» **Task directions**
In the entries, find all lines that hold the word "acceptsStream" and copy them.

» **Extracted material**
-- ==== Sys2Proof/Machine/Ops.lean ====
section
/-! DEFINITION. The named operations over the state: memories, registers, the stack, the ports, the
fetch of a byte, interrupt dispatch and the return from it, and reset. -/

namespace Sys2Proof.Machine

/-! ### Memories -/

/-- The byte at an address; an address that is not listed reads 0x00 (10_state.md R41, R42). -/
def Memory.read : Memory → Nat → Byte
  | [], _ => 0x00
  | (key, value) :: rest, a => if key = a then value else Memory.read rest a

/-- Lists `value` at address `a`, in place of what was listed there. -/
def Memory.insert : Memory → Nat → Byte → Memory
  | [], a, value => [(a, value)]
  | (key, old) :: rest, a, value =>
    if a < key then (a, value) :: (key, old) :: rest
    else if key = a then (a, value) :: rest
    else (key, old) :: Memory.insert rest a value

/-- Unlists address `a`. -/
def Memory.erase (m : Memory) (a : Nat) : Memory := m.filter fun cell => cell.1 != a

/-- Set the byte at an address (20_memory.md R53), keeping the canonical form: 0x00 is not listed. -/
def Memory.write (m : Memory) (a : Nat) (value : Byte) : Memory :=
  if value = 0x00 then m.erase a else m.insert a value

/-- Set consecutive bytes from address `a` on, wrapping mod 65536. -/
def Memory.writeBytes : Memory → Addr → List Byte → Memory
  | m, _, [] => m
  | m, a, b :: rest => Memory.writeBytes (m.write a.toNat b) (a + 1) rest

/-- The addresses rise strictly from `low` on, stay below 65536, and no listed byte is 0x00. -/
def Memory.wfFrom : Nat → Memory → Bool
  | _, [] => true
  | low, (key, value) :: rest =>
    decide (low ≤ key) && decide (key < 65536) && value != 0x00 && Memory.wfFrom (key + 1) rest

/-- The canonical form of a memory: equal memories are equal lists. -/
def Memory.wf (m : Memory) : Bool := Memory.wfFrom 0 m

/-- `MemRead(P, a, 1)` (20_memory.md R53). -/
def State.readProgram (s : State) (a : Addr) : Byte := s.pmem.read a.toNat

/-- `MemRead(D, a, 1)` (20_memory.md R53). -/
def State.readData (s : State) (a : Addr) : Byte := s.dmem.read a.toNat

/-- `MemWrite(D, a, 1, v)` (20_memory.md R53). -/
def State.writeData (s : State) (a : Addr) (v : Byte) : State :=
  { s with dmem := s.dmem.write a.toNat v }

/-- The four program bytes at an address, the most an instruction has (30_encoding.md R81), wrapping
mod 65536. -/
def Memory.window (m : Memory) (a : Addr) : List Byte :=
  [m.read a.toNat, m.read (a + 1).toNat, m.read (a + 2).toNat, m.read (a + 3).toNat]

/-- `decode(mem, a)` (30_encoding.md R91). -/
def decodeAt (map : OpcodeMap) (m : Memory) (a : Addr) : Decoded := decodeBytes map (m.window a)

/-! ### Registers, flags and the other fields -/

/-- `x[i]` (00_scope.md R9). -/
def State.reg (s : State) (i : RegIdx) : Byte := s.regs[i]

/-- `x[i] <- v` (00_scope.md R9); no register is hardwired (10_state.md R21). -/
def State.setReg (s : State) (i : RegIdx) (v : Byte) : State := { s with regs := s.regs.set i v }

/-- `C <- c`, `Z <- z`. -/
def State.setCarryZero (s : State) (c z : Bool) : State := { s with carry := c, zero := z }

/-- `IE <- b`. -/
def State.setIe (s : State) (b : Bool) : State := { s with ie := b }

/-- `pc <- a` (10_state.md R27). -/
def State.setPc (s : State) (a : Addr) : State := { s with pc := a }

/-- `sp <- a`. -/
def State.setSp (s : State) (a : Addr) : State := { s with sp := a }

/-- `status <- x`. -/
def State.setStatus (s : State) (x : Status) : State := { s with status := x }

/-- Replace the pending lines. -/
def State.setPend (s : State) (p : Pending) : State := { s with pend := p }

/-- `events <- events ++ [e]`. -/
def State.emit (s : State) (e : Event) : State := { s with events := s.events ++ [e] }

/-- A port event invokes the host's callback (20_memory.md R66, R68). -/
def State.callPort (s : State) (e : Event) : State := { s with portCalls := s.portCalls ++ [e] }

/-- `events <- []`, at the start of a step (40_execution_cycle.md R120); the step has called no port yet. -/
def State.clearEvents (s : State) : State := { s with events := [], portCalls := [] }

/-! ### The stack -/

/-- `push8(v)`: write at `sp`, then decrement it (20_memory.md R58). -/
def push8 (v : Byte) (s : State) : State := (s.writeData s.sp v).setSp (s.sp - 1)

/-- `pop8()`: increment `sp`, then read there (20_memory.md R59). -/
def pop8 (s : State) : Byte × State :=
  let t := s.setSp (s.sp + 1)
  (t.readData t.sp, t)

/-- `push16(v)`, in the order of the parameter `PUSH16_ORDER` (20_memory.md R60). -/
def push16 (v : Addr) (s : State) : State :=
  match s.config.push16Order with
  | .highFirst => push8 (lo8 v) (push8 (hi8 v) s)
  | .lowFirst => push8 (hi8 v) (push8 (lo8 v) s)

/-- `pop16()`, the inverse of `push16` (20_memory.md R61). -/
def pop16 (s : State) : Addr × State :=
  let first := pop8 s
  let second := pop8 first.2
  match s.config.push16Order with
  | .highFirst => (w16 second.1 first.1, second.2)
  | .lowFirst => (w16 first.1 second.1, second.2)

/-- `pc <- pop16()` (44_control.md R192). -/
def returnFromStack (s : State) : State :=
  let popped := pop16 s
  popped.2.setPc popped.1

/-! ### The ports -/

/-- `PortRead(p)`: a bound port invokes its callback, which answers a free byte (20_memory.md R66), an
unbound one answers 0x00 and has no side effect (R67). -/
def portRead (p : Byte) (s : State) : Byte × State :=
  if p ∈ s.ports.readBound then
    (Config.portDraw s.draws,
      { s with draws := s.draws + 1 }.callPort (.portRd p (Config.portDraw s.draws)))
  else (0x00, s)

/-- `PortWrite(p, v)`: a bound port invokes its callback (20_memory.md R68), an unbound one discards `v`
(R67); either way the write is an event (46_stack_io.md R223). -/
def portWrite (p v : Byte) (s : State) : State :=
  (if p ∈ s.ports.writeBound then s.callPort (.portWr p v) else s).emit (.portWr p v)

/-- Put `p` into a strictly rising list of ports. -/
def insertPort (p : Byte) : List Byte → List Byte
  | [] => [p]
  | q :: rest =>
    if p < q then p :: q :: rest else if p = q then q :: rest else q :: insertPort p rest

/-- Both lists of the port table rise strictly. -/
def PortTable.wf (t : PortTable) : Bool :=
  decide (t.readBound.Pairwise (· < ·)) && decide (t.writeBound.Pairwise (· < ·))

/-! ### Fetching -/

/-- `fetch8()` (30_encoding.md R80). -/
def fetch8 (s : State) : Byte × State := (s.readProgram s.pc, s.setPc (s.pc + 1))

/-- Fetch `n` bytes in increasing address order (30_encoding.md R80). -/
def fetchBytes : Nat → State → List Byte × State
  | 0, s => ([], s)
  | n + 1, s =>
    let first := fetch8 s
    let others := fetchBytes n first.2
    (first.1 :: others.1, others.2)

/-! ### Interrupts -/

/-- Whether a line is pending. -/
def Pending.get (p : Pending) : Line → Bool
  | .vblank => p.vblank
  | .button => p.button
  | .keyboard => p.keyboard
  | .serial => p.serial

/-- `pend[l] <- b`. -/
def Pending.set (p : Pending) (l : Line) (b : Bool) : Pending :=
  match l with
  | .vblank => { p with vblank := b }
  | .button => { p with button := b }
  | .keyboard => { p with keyboard := b }
  | .serial => { p with serial := b }

/-- The highest-priority pending line: vblank > button > keyboard > serial (60_exceptions.md R237). -/
def Pending.highest (p : Pending) : Option Line :=
  [Line.vblank, .button, .keyboard, .serial].find? p.get

/-- The vector of a line (60_exceptions.md R237); the serial one is the parameter `VEC_SERIAL`. -/
def vector (config : Config) : Line → Addr
  | .vblank => 0x0010
  | .button => 0x0020
  | .keyboard => 0x0030
  | .serial => config.vecSerial

/-- The line that step part 2 dispatches, if any (40_execution_cycle.md R122): `IE` gates all lines
together (60_exceptions.md R236). -/
def State.dueLine (s : State) : Option Line := if s.ie then s.pend.highest else none

/-- Taking an interrupt (60_exceptions.md R238), for the line `l` to be serviced. -/
def dispatch (l : Line) (s : State) : State :=
  let awake := (s.setStatus .running).setIe false
  let pushed := push16 awake.pc awake
  (pushed.setPc (vector pushed.config l)).setPend (pushed.pend.set l false)

/-- Returning from an interrupt: `IE <- true`, `pc <- pop16()` (44_control.md R193). -/
def returnFromInterrupt (s : State) : State := returnFromStack (s.setIe true)

/-! ### Reset -/

/-- `reset()` (70_reset_and_hazards.md R260, R261): program memory, the port table and `L` stay. The
parameters stay; `draws` stays, so that later reads are fresh; the events and callbacks of the last
step are dropped (assumption logs 2, 3). -/
def resetCore (s : State) : State :=
  { s with
    pc := 0x0000
    sp := 0xFFFF
    regs := Vector.replicate 16 0x00
    dmem := []
    carry := false
    zero := false
    ie := false
    pend := ⟨false, false, false, false⟩
    status := .running
    events := []
    portCalls := [] }

end Sys2Proof.Machine
end

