-- ==== Sys2Proof/Machine/Arithmetic.lean ====
section
/-! DEFINITION. The arithmetic instructions (42_arithmetic.md). -/

namespace Sys2Proof.Machine

/-- ADD (R160). -/
def execAdd (d src : RegIdx) (s : State) : Result := .next (writeAlu d (add8 (s.reg d) (s.reg src)) s)

/-- ADDC (R161). -/
def execAddc (d src : RegIdx) (s : State) : Result := .next (writeAlu d (addc8 s.carry (s.reg d) (s.reg src)) s)

/-- SUB (R162). -/
def execSub (d src : RegIdx) (s : State) : Result := .next (writeAlu d (sub8 (s.reg d) (s.reg src)) s)

/-- SUBC (R163). -/
def execSubc (d src : RegIdx) (s : State) : Result := .next (writeAlu d (subc8 s.carry (s.reg d) (s.reg src)) s)

/-- INC (R164). -/
def execInc (r : RegIdx) (s : State) : Result := .next (writeAlu r (add8 (s.reg r) 1) s)

/-- DEC (R165). -/
def execDec (r : RegIdx) (s : State) : Result := .next (writeAlu r (sub8 (s.reg r) 1) s)

end Sys2Proof.Machine
end

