-- ==== Sys2Proof/Machine/Dispatch.lean ====
section
/-! DEFINITION. The one dispatch from an instruction to its meaning, an arm per constructor. -/

namespace Sys2Proof.Machine

def exec (i : Instr) (s : State) : Host.Outcome State Fault Refusal :=
  match i with
  | .nop => Sys2Proof.Machine.execNop s
  | .stop => Sys2Proof.Machine.execStop s
  | .sleep => Sys2Proof.Machine.execSleep s
  | .brk => Sys2Proof.Machine.execBreak s
  | .ei => Sys2Proof.Machine.execEi s
  | .di => Sys2Proof.Machine.execDi s
  | .add d src => Sys2Proof.Machine.execAdd d src s
  | .addc d src => Sys2Proof.Machine.execAddc d src s
  | .sub d src => Sys2Proof.Machine.execSub d src s
  | .subc d src => Sys2Proof.Machine.execSubc d src s
  | .inc r => Sys2Proof.Machine.execInc r s
  | .dec r => Sys2Proof.Machine.execDec r s
  | .and d src => Sys2Proof.Machine.execAnd d src s
  | .or d src => Sys2Proof.Machine.execOr d src s
  | .xor d src => Sys2Proof.Machine.execXor d src s
  | .cmp d src => Sys2Proof.Machine.execCmp d src s
  | .cmpi r imm => Sys2Proof.Machine.execCmpi r imm s
  | .jmp addr => Sys2Proof.Machine.execJmp addr s
  | .call addr => Sys2Proof.Machine.execCall addr s
  | .ret => Sys2Proof.Machine.execRet s
  | .reti => Sys2Proof.Machine.execReti s
  | .brc addr => Sys2Proof.Machine.execBrc addr s
  | .brnc addr => Sys2Proof.Machine.execBrnc addr s
  | .brz addr => Sys2Proof.Machine.execBrz addr s
  | .brnz addr => Sys2Proof.Machine.execBrnz addr s
  | .mov d src => Sys2Proof.Machine.execMov d src s
  | .ldi r imm => Sys2Proof.Machine.execLdi r imm s
  | .ld r addr => Sys2Proof.Machine.execLd r addr s
  | .st r addr => Sys2Proof.Machine.execSt r addr s
  | .lpm r addr => Sys2Proof.Machine.execLpm r addr s
  | .ldd r ph pl => Sys2Proof.Machine.execLdd r ph pl s
  | .std r ph pl => Sys2Proof.Machine.execStd r ph pl s
  | .lpmd r ph pl => Sys2Proof.Machine.execLpmd r ph pl s
  | .push r => Sys2Proof.Machine.execPush r s
  | .pop r => Sys2Proof.Machine.execPop r s
  | .inp r port => Sys2Proof.Machine.execIn r port s
  | .out r port => Sys2Proof.Machine.execOut r port s

end Sys2Proof.Machine
end

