-- ==== Sys2Proof/Tests/Slice0.lean ====
section
/-! SUPPORT. Tests and witnesses. The expected results are those of 95_test_vectors.md L1 and L2 (and of
the rules a comment names), never the model's own answers. -/

namespace Sys2Proof.Tests

open Sys2Proof.Machine

/-! ### Helpers -/

/-- The state after reset with `pc` at `at` and bytes placed there (95_test_vectors.md, conventions). -/
def startAt (pc : Addr) (bytes : List Byte) : State :=
  { State.reset with pc := pc, pmem := Memory.writeBytes [] pc bytes }

/-- One view of the state a step leaves, if it completes. -/
def after {α : Type} (view : State → α) (s : State) : Option α :=
  match step s with
  | .next t => some (view t)
  | .fault _ => none
  | .refused _ => none

/-- The byte and the state left of a step that faults. -/
def faultOf (s : State) : Option (Byte × State) :=
  match step s with
  | .next _ => none
  | .fault (.illegalOpcode v left) => some (v, left)
  | .fault .programTooLarge => none
  | .refused _ => none

/-- R1, `C` and `Z` after one instruction at 0000, with R1 = `a`, R2 = `b` and `C` = `cin` before. -/
def alu (bytes : List Byte) (a b : Byte) (cin : Bool) : Option (Byte × Bool × Bool) :=
  after (fun t => (t.reg 1, t.carry, t.zero))
    { ((startAt 0x0000 bytes).setReg 1 a).setReg 2 b with carry := cin }

/-- `pc` after a branch at 0100 to 0200 with the given flags. -/
def branch (opcode : Byte) (c z : Bool) : Option Addr :=
  after State.pc { startAt 0x0100 [opcode, 0x02, 0x00] with carry := c, zero := z }

/-- No line pending. -/
def noLine : Pending := ⟨false, false, false, false⟩

/-! ### Well-formedness: each check refuses an ill-formed opcode map (30_encoding.md R88) -/

theorem test_standard_map_wf : OpcodeMap.standard.wf = true := by decide

theorem test_other_map_wf : { OpcodeMap.standard with add := 0xFF }.wf = true := by decide

/-- ADD and ADDC share 0x11. -/
theorem test_isInjective_refuses :
    { OpcodeMap.standard with add := 0x11 }.isInjective = false ∧
    { OpcodeMap.standard with add := 0x11 }.wf = false := by decide

/-- NOP is not 0x00. -/
theorem test_fixesNop_refuses :
    { OpcodeMap.standard with nop := 0x0F }.fixesNop = false ∧
    { OpcodeMap.standard with nop := 0x0F }.wf = false := by decide

/-- INC is not 0x14. -/
theorem test_fixesInc_refuses :
    { OpcodeMap.standard with inc := 0x16 }.fixesInc = false ∧
    { OpcodeMap.standard with inc := 0x16 }.wf = false := by decide

/-- A configuration with an ill-formed map is ill formed, and so is a state that holds it. -/
theorem test_config_wf_refuses :
    { Config.standard with opcodeMap := { OpcodeMap.standard with inc := 0x16 } }.wf = false ∧
    { State.reset with
      config := { Config.standard with opcodeMap := { OpcodeMap.standard with inc := 0x16 } }
    }.wf = false := by decide

/-- A memory out of order, one that lists 0x00, and one past the top are not canonical. -/
theorem test_memory_wf_refuses :
    Memory.wf [(2, 0x01), (1, 0x01)] = false ∧ Memory.wf [(1, 0x00)] = false ∧
    Memory.wf [(65536, 0x01)] = false ∧ Memory.wf [(0, 0x01), (65535, 0xFF)] = true := by decide

/-! ### Decoding: one word for each instruction, written out from 95_test_vectors.md L2.9 and
30_encoding.md R82, R86 -/

theorem test_decode_nop :
    decodeTableWord 8 0x00 = some .nop ∧
    encode OpcodeMap.standard .nop = [0x00] ∧ render .nop = "NOP" := by decide

theorem test_decode_stop :
    decodeTableWord 8 0x01 = some .stop ∧
    encode OpcodeMap.standard .stop = [0x01] ∧ render .stop = "STOP" := by decide

theorem test_decode_sleep :
    decodeTableWord 8 0x02 = some .sleep ∧
    encode OpcodeMap.standard .sleep = [0x02] ∧ render .sleep = "SLEEP" := by decide

theorem test_decode_brk :
    decodeTableWord 8 0x03 = some .brk ∧
    encode OpcodeMap.standard .brk = [0x03] ∧ render .brk = "BREAK" := by decide

theorem test_decode_ei :
    decodeTableWord 8 0x04 = some .ei ∧
    encode OpcodeMap.standard .ei = [0x04] ∧ render .ei = "EI" := by decide

theorem test_decode_di :
    decodeTableWord 8 0x05 = some .di ∧
    encode OpcodeMap.standard .di = [0x05] ∧ render .di = "DI" := by decide

theorem test_decode_add :
    decodeTableWord 16 0x1012 = some (.add 1 2) ∧
    encode OpcodeMap.standard (.add 1 2) = [0x10, 0x12] ∧ render (.add 1 2) = "ADD R1, R2" := by decide

theorem test_decode_addc :
    decodeTableWord 16 0x1101 = some (.addc 0 1) ∧
    encode OpcodeMap.standard (.addc 0 1) = [0x11, 0x01] ∧ render (.addc 0 1) = "ADDC R0, R1" := by decide

theorem test_decode_sub :
    decodeTableWord 16 0x1234 = some (.sub 3 4) ∧
    encode OpcodeMap.standard (.sub 3 4) = [0x12, 0x34] ∧ render (.sub 3 4) = "SUB R3, R4" := by decide

theorem test_decode_subc :
    decodeTableWord 16 0x1356 = some (.subc 5 6) ∧
    encode OpcodeMap.standard (.subc 5 6) = [0x13, 0x56] ∧ render (.subc 5 6) = "SUBC R5, R6" := by decide

theorem test_decode_inc :
    decodeTableWord 16 0x1400 = some (.inc 0) ∧
    encode OpcodeMap.standard (.inc 0) = [0x14, 0x00] ∧ render (.inc 0) = "INC R0" := by decide

theorem test_decode_dec :
    decodeTableWord 16 0x150F = some (.dec 15) ∧
    encode OpcodeMap.standard (.dec 15) = [0x15, 0x0F] ∧ render (.dec 15) = "DEC R15" := by decide
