-- ==== Sys2Proof/Machine/Flags.lean ====
section
/-! DEFINITION. The flag-like state: state and cause codes, the three status words, and which states
accept which commands (10_state.md R23 to R27, R31 to R33; 40_control.md R100). -/

namespace Sys2Proof.Machine

/-- The code of `M.STATE` in `M.STATUS[1:0]` (R24, R25). -/
def ModState.code : ModState → BitVec 2
  | .idle => 0
  | .run => 1
  | .done => 2
  | .error => 3

/-- The code of `D.STATE` in `D.STATUS[2:0]` (R31, R32). -/
def DemState.code : DemState → BitVec 3
  | .idle => 0
  | .preambleSpace => 1
  | .preambleMark => 2
  | .decode => 3
  | .done => 4
  | .error => 5

/-- The 8-bit cause code (R202). -/
def Cause.code : Cause → BitVec 8
  | .none => 0x00
  | .illegalCmd => 0x01
  | .state => 0x02
  | .frameLen => 0x03
  | .cfgMissing => 0x10
  | .cfgSpfZero => 0x11
  | .cfgSpfRange => 0x12
  | .cfgNonint => 0x13
  | .preamble => 0x20
  | .bitposOvf => 0x21

/-- `G.STATUS` (R23): ILL in bit 0, the mirrors MERR in bit 1 and DERR in bit 2, the rest 0. -/
def State.gStatus (s : State) : Word :=
  (0 : BitVec 29) ++ BitVec.ofBool (s.dem.state == .error) ++ BitVec.ofBool (s.mod.state == .error)
    ++ BitVec.ofBool s.ill

/-- `M.STATUS` (R25): STATE in bits 1:0, FIRST in bit 3, CAUSE in bits 15:8, reserved bits 0. -/
def ModUnit.status (m : ModUnit) : Word :=
  (0 : BitVec 16) ++ m.cause.code ++ (0 : BitVec 4) ++ BitVec.ofBool m.first ++ (0 : BitVec 1)
    ++ m.state.code

/-- `D.STATUS` (R32): STATE in bits 2:0, CAUSE in bits 15:8, reserved bits 0. -/
def DemUnit.status (d : DemUnit) : Word :=
  (0 : BitVec 16) ++ d.cause.code ++ (0 : BitVec 5) ++ d.state.code

/-- `StateOK(M, o)` for o ∈ {1, 2}: CFGW and START need IDLE (R100). -/
def ModState.acceptsConfig : ModState → Bool
  | .idle => true
  | .run => false
  | .done => false
  | .error => false

/-- `StateOK(M, o)` for o ∈ {3, 4}: M.BYTE and M.END need RUN (R100). -/
def ModState.acceptsStream : ModState → Bool
  | .idle => false
  | .run => true
  | .done => false
  | .error => false

/-- `StateOK(D, o)` for o ∈ {1, 2}: CFGW and START need IDLE (R100). -/
def DemState.acceptsConfig : DemState → Bool
  | .idle => true
  | .preambleSpace => false
  | .preambleMark => false
  | .decode => false
  | .done => false
  | .error => false

/-- `StateOK(D, o)` for o ∈ {3, 4, 5}: D.FRAME, D.END and D.CLS need a protocol state (R100). -/
def DemState.acceptsStream : DemState → Bool
  | .idle => false
  | .preambleSpace => true
  | .preambleMark => true
  | .decode => true
  | .done => false
  | .error => false

end Sys2Proof.Machine
end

» **Answer area**
def ModState.acceptsStream : ModState → Bool
def DemState.acceptsStream : DemState → Bool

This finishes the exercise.